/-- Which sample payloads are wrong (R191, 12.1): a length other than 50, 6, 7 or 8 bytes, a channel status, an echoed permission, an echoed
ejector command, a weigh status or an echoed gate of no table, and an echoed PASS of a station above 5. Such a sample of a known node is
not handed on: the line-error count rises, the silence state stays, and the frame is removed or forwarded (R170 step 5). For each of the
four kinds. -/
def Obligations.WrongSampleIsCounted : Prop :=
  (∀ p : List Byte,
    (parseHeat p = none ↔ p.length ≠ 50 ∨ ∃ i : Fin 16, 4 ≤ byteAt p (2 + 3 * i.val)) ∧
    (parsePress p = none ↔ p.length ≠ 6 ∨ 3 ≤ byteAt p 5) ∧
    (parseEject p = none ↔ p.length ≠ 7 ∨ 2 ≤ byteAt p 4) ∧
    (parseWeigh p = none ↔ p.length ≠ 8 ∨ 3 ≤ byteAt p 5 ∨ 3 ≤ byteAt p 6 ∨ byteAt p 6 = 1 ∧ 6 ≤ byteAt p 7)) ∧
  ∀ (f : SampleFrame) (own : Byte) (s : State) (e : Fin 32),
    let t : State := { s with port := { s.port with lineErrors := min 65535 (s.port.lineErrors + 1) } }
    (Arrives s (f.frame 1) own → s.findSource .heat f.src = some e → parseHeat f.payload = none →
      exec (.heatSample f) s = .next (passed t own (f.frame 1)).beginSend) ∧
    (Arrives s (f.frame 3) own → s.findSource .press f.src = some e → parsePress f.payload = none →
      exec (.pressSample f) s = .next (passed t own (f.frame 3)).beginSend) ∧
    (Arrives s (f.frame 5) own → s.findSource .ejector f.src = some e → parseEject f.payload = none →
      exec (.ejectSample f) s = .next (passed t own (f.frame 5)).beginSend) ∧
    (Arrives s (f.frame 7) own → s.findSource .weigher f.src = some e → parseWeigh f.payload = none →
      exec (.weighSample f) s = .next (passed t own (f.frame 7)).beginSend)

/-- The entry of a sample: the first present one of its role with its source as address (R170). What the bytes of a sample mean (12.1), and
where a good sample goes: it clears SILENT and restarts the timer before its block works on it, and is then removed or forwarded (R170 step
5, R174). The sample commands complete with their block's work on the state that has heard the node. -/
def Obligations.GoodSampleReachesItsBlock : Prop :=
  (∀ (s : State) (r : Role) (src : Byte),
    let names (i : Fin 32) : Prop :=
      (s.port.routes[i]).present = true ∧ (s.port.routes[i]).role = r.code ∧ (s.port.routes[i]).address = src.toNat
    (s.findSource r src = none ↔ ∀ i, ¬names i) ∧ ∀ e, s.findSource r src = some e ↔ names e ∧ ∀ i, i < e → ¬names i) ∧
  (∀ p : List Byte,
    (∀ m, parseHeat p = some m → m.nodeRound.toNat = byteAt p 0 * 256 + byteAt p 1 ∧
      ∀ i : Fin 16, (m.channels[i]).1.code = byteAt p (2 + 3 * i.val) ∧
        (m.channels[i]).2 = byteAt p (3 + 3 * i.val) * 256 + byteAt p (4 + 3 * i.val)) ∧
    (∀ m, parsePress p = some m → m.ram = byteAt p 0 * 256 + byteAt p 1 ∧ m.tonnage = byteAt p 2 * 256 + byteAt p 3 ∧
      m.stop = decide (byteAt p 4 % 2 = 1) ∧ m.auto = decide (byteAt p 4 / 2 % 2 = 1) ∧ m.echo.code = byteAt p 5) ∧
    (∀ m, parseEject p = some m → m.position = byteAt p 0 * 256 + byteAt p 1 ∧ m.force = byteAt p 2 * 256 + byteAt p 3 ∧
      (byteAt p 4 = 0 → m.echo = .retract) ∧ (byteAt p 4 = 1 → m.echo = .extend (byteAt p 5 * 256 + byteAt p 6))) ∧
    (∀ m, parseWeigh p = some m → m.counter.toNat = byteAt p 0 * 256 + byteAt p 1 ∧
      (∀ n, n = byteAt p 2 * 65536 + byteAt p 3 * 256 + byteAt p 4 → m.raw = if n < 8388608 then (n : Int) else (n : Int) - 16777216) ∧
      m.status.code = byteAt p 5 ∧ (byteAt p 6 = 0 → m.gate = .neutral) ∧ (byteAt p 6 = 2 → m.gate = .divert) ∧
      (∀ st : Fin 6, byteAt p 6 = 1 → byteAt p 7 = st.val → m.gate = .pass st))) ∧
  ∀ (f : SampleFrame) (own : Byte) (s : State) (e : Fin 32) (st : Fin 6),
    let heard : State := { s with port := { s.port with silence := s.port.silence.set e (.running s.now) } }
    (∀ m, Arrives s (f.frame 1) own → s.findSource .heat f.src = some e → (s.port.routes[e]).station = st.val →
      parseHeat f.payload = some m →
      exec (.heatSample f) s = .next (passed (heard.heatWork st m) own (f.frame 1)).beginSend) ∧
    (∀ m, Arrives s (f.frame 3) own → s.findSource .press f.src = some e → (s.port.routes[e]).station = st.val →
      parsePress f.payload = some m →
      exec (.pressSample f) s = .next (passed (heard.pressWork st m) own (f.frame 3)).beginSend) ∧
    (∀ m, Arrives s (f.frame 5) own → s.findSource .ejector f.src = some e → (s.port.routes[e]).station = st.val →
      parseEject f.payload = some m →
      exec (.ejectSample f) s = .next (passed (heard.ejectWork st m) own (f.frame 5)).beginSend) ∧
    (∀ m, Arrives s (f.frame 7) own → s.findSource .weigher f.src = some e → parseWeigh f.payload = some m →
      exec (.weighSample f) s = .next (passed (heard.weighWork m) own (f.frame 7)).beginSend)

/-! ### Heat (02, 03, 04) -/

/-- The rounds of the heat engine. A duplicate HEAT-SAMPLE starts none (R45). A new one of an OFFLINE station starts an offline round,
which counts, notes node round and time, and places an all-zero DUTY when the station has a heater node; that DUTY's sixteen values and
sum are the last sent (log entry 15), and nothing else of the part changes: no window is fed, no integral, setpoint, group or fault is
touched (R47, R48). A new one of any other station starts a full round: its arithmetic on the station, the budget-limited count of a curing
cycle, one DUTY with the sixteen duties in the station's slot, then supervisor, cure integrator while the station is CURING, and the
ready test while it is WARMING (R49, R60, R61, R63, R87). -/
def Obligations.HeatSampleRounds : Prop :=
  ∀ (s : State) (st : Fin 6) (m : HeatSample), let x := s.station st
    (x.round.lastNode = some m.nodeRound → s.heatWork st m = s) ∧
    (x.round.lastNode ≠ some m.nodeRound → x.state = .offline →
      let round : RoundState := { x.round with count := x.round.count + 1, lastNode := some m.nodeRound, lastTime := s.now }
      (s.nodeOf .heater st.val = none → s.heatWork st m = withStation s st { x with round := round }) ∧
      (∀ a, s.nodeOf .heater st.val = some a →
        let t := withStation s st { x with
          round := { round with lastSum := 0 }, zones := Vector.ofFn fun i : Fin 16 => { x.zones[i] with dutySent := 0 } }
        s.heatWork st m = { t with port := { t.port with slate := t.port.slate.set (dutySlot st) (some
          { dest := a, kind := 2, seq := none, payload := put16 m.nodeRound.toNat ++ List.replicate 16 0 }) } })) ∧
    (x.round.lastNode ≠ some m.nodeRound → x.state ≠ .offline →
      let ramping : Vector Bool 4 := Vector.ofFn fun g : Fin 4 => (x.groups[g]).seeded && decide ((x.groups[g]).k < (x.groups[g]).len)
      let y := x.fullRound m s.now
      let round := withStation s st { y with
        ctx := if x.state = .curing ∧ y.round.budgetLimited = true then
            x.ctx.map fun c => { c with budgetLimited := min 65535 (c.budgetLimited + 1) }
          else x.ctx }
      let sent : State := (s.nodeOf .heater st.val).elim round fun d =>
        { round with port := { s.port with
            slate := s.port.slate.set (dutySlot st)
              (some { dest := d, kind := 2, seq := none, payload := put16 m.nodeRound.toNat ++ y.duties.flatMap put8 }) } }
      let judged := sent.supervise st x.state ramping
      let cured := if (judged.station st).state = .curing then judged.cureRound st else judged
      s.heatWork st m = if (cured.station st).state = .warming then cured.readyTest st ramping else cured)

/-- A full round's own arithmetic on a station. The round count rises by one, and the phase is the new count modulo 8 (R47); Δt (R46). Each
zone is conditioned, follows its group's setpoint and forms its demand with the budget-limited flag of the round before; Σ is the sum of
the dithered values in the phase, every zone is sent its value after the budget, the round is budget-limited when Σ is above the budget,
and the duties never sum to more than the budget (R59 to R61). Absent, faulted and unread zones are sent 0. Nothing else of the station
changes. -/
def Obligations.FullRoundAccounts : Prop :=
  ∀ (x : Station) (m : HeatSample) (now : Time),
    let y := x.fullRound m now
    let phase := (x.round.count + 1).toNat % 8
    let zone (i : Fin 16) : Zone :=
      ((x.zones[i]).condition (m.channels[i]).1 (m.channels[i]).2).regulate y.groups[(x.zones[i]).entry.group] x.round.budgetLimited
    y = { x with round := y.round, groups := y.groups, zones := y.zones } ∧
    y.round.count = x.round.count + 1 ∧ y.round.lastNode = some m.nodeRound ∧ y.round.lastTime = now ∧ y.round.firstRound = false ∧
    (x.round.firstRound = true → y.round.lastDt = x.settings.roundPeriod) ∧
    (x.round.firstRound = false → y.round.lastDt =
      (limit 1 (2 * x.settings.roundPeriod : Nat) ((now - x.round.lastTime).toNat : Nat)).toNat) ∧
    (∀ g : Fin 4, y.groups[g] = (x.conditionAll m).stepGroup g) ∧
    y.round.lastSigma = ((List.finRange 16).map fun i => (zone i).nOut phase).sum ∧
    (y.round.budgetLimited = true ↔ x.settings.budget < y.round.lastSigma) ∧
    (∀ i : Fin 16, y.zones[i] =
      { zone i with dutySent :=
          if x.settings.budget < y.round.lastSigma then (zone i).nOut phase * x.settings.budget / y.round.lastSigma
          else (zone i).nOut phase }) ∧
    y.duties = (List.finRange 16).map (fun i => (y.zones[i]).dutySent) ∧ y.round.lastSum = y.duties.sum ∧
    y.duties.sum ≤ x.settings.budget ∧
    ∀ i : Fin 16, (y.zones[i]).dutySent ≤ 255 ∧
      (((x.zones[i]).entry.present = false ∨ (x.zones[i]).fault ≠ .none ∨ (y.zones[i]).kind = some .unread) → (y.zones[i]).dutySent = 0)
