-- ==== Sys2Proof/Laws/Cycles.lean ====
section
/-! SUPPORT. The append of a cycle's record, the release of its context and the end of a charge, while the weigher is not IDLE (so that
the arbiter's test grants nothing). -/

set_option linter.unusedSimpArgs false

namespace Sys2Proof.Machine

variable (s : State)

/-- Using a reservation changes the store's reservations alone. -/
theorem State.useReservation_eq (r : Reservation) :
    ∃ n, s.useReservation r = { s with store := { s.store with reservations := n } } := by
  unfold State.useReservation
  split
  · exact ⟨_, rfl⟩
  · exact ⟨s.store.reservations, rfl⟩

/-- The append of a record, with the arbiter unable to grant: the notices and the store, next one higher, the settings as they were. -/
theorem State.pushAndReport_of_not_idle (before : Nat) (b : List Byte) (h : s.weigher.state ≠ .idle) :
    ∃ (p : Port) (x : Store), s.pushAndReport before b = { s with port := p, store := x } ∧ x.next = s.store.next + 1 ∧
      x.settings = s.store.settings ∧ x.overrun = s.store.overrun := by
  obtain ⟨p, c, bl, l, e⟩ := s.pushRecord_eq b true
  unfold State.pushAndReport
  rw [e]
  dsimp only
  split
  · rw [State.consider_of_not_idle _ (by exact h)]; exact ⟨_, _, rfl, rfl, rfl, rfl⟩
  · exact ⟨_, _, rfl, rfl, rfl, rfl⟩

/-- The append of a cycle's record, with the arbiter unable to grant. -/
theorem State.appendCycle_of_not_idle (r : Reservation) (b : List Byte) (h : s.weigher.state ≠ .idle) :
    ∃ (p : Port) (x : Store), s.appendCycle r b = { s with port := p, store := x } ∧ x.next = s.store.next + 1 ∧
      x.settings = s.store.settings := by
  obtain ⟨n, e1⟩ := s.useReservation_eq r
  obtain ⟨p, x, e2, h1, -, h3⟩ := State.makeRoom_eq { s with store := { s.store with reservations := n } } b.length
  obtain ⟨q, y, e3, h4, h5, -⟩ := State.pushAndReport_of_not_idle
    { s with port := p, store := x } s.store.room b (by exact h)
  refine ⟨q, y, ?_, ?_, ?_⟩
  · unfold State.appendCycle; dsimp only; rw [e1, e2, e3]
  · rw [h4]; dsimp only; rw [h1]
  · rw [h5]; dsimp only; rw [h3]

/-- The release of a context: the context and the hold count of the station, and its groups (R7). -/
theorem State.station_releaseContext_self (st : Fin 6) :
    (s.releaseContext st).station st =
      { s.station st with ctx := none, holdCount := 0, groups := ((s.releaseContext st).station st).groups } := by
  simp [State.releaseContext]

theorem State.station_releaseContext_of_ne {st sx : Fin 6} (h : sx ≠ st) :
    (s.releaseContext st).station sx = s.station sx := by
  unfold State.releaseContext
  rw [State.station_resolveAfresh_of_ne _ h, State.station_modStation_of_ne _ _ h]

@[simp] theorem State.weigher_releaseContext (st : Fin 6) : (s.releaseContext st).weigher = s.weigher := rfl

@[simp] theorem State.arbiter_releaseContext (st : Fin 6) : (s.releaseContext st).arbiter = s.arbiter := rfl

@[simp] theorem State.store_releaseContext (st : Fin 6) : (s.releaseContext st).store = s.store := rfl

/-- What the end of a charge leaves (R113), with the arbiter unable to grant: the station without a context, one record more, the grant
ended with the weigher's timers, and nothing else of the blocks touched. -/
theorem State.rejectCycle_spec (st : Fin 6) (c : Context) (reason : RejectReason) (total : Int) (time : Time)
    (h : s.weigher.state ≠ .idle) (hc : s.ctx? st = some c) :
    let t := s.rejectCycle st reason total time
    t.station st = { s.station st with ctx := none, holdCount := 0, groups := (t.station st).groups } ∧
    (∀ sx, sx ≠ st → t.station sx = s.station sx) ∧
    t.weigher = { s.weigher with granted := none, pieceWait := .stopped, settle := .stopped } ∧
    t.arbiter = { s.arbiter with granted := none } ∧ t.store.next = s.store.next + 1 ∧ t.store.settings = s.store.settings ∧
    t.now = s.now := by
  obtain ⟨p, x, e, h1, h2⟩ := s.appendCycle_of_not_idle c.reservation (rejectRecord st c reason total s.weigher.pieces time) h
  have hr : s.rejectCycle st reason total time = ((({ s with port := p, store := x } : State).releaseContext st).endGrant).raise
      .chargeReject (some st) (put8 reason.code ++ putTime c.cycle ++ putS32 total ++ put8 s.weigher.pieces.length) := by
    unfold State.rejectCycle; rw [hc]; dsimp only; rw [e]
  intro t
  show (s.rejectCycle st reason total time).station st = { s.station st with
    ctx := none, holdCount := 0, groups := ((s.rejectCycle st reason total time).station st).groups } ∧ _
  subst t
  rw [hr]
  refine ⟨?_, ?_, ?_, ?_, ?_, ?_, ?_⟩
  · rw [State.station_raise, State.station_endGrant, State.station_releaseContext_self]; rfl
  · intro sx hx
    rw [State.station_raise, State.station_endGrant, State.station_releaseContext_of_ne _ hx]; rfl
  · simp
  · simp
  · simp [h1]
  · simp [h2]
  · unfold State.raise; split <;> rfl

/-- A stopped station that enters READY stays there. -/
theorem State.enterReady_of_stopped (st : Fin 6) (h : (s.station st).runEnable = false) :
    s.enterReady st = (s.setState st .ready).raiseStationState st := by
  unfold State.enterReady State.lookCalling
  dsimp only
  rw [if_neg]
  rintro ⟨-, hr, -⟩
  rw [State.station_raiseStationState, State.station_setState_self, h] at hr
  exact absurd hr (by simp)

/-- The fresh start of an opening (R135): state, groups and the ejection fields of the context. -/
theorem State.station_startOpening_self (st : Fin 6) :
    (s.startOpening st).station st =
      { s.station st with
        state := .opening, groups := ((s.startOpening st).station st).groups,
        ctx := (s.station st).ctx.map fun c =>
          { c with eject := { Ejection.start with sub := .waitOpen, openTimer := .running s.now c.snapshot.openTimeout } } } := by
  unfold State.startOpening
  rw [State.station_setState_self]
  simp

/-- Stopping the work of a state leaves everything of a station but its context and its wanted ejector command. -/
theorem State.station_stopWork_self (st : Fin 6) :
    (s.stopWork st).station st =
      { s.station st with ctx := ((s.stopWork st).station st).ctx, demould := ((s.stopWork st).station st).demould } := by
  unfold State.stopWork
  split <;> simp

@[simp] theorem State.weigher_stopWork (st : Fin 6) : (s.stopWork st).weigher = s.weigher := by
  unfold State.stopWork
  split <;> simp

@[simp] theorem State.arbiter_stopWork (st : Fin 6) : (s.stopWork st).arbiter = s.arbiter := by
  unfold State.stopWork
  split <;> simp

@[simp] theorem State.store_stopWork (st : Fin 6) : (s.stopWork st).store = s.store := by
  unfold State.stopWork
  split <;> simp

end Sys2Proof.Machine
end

-=-=-

* **AIM OF THE EXERCISE**:
Within the listing above, locate the line containing "s.store := rfl" and the line containing "ended with the". Reproduce those two lines and all lines between them exactly, with nothing added.

* **TASK ANSWER**:
@[simp] theorem State.store_releaseContext (st : Fin 6) : (s.releaseContext st).store = s.store := rfl

/-- What the end of a charge leaves (R113), with the arbiter unable to grant: the station without a context, one record more, the grant
ended with the weigher's timers, and nothing else of the blocks touched. -/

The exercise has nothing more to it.